_WHAT TO PRODUCE_: All records need to be reproduced exactly. Keep every word as it is.
========
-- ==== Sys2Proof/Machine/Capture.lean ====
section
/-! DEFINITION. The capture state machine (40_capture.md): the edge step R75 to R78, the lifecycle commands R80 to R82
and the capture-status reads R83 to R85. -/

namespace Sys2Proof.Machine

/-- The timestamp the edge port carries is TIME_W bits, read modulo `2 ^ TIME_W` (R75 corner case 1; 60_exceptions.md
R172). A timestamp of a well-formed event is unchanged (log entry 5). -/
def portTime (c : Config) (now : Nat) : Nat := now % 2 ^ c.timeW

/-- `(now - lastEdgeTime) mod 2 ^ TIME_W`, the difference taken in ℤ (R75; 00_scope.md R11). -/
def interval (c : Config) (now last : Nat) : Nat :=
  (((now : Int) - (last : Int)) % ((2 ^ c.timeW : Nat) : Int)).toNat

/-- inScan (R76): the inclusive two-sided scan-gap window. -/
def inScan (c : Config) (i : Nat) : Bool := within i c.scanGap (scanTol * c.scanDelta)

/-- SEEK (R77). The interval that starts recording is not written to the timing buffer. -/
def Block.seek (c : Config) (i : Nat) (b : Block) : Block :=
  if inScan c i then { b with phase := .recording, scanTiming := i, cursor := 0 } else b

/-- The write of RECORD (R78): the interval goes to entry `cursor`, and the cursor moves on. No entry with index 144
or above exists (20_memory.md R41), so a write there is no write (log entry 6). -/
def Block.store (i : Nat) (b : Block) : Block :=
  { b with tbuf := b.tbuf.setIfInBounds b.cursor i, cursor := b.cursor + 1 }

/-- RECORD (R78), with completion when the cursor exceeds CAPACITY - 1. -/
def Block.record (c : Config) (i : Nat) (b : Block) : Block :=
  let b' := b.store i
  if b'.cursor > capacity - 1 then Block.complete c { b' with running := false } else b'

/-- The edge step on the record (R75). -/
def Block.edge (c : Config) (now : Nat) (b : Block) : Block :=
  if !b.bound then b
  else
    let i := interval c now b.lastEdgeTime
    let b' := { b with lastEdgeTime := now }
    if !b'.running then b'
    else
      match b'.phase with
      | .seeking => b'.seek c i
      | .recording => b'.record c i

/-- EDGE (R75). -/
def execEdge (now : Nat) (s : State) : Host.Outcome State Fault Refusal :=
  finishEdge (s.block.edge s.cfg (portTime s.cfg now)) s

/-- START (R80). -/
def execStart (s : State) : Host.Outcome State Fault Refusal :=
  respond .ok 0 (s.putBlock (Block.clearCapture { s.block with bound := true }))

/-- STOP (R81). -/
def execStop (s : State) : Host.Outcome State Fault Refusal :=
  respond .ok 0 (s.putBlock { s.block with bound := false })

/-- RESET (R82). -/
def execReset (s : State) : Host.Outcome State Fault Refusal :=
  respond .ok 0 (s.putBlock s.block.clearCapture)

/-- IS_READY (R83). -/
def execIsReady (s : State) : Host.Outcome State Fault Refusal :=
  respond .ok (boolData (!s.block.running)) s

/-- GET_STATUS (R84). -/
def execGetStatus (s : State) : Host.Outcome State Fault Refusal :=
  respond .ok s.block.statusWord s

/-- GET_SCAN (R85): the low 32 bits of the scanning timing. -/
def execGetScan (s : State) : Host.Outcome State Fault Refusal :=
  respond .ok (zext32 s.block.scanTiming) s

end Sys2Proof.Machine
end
========
_RESPONSE BOX_:
-- ==== Sys2Proof/Machine/Capture.lean ====
section
/-! DEFINITION. The capture state machine (40_capture.md): the edge step R75 to R78, the lifecycle commands R80 to R82
and the capture-status reads R83 to R85. -/

namespace Sys2Proof.Machine

/-- The timestamp the edge port carries is TIME_W bits, read modulo `2 ^ TIME_W` (R75 corner case 1; 60_exceptions.md
R172). A timestamp of a well-formed event is unchanged (log entry 5). -/
def portTime (c : Config) (now : Nat) : Nat := now % 2 ^ c.timeW

/-- `(now - lastEdgeTime) mod 2 ^ TIME_W`, the difference taken in ℤ (R75; 00_scope.md R11). -/
def interval (c : Config) (now last : Nat) : Nat :=
  (((now : Int) - (last : Int)) % ((2 ^ c.timeW : Nat) : Int)).toNat

/-- inScan (R76): the inclusive two-sided scan-gap window. -/
def inScan (c : Config) (i : Nat) : Bool := within i c.scanGap (scanTol * c.scanDelta)

/-- SEEK (R77). The interval that starts recording is not written to the timing buffer. -/
def Block.seek (c : Config) (i : Nat) (b : Block) : Block :=
  if inScan c i then { b with phase := .recording, scanTiming := i, cursor := 0 } else b

/-- The write of RECORD (R78): the interval goes to entry `cursor`, and the cursor moves on. No entry with index 144
or above exists (20_memory.md R41), so a write there is no write (log entry 6). -/
def Block.store (i : Nat) (b : Block) : Block :=
  { b with tbuf := b.tbuf.setIfInBounds b.cursor i, cursor := b.cursor + 1 }

/-- RECORD (R78), with completion when the cursor exceeds CAPACITY - 1. -/
def Block.record (c : Config) (i : Nat) (b : Block) : Block :=
  let b' := b.store i
  if b'.cursor > capacity - 1 then Block.complete c { b' with running := false } else b'

/-- The edge step on the record (R75). -/
def Block.edge (c : Config) (now : Nat) (b : Block) : Block :=
  if !b.bound then b
  else
    let i := interval c now b.lastEdgeTime
    let b' := { b with lastEdgeTime := now }
    if !b'.running then b'
    else
      match b'.phase with
      | .seeking => b'.seek c i
      | .recording => b'.record c i

/-- EDGE (R75). -/
def execEdge (now : Nat) (s : State) : Host.Outcome State Fault Refusal :=
  finishEdge (s.block.edge s.cfg (portTime s.cfg now)) s

/-- START (R80). -/
def execStart (s : State) : Host.Outcome State Fault Refusal :=
  respond .ok 0 (s.putBlock (Block.clearCapture { s.block with bound := true }))

/-- STOP (R81). -/
def execStop (s : State) : Host.Outcome State Fault Refusal :=
  respond .ok 0 (s.putBlock { s.block with bound := false })

/-- RESET (R82). -/
def execReset (s : State) : Host.Outcome State Fault Refusal :=
  respond .ok 0 (s.putBlock s.block.clearCapture)

/-- IS_READY (R83). -/
def execIsReady (s : State) : Host.Outcome State Fault Refusal :=
  respond .ok (boolData (!s.block.running)) s

/-- GET_STATUS (R84). -/
def execGetStatus (s : State) : Host.Outcome State Fault Refusal :=
  respond .ok s.block.statusWord s

/-- GET_SCAN (R85): the low 32 bits of the scanning timing. -/
def execGetScan (s : State) : Host.Outcome State Fault Refusal :=
  respond .ok (zext32 s.block.scanTiming) s

end Sys2Proof.Machine
end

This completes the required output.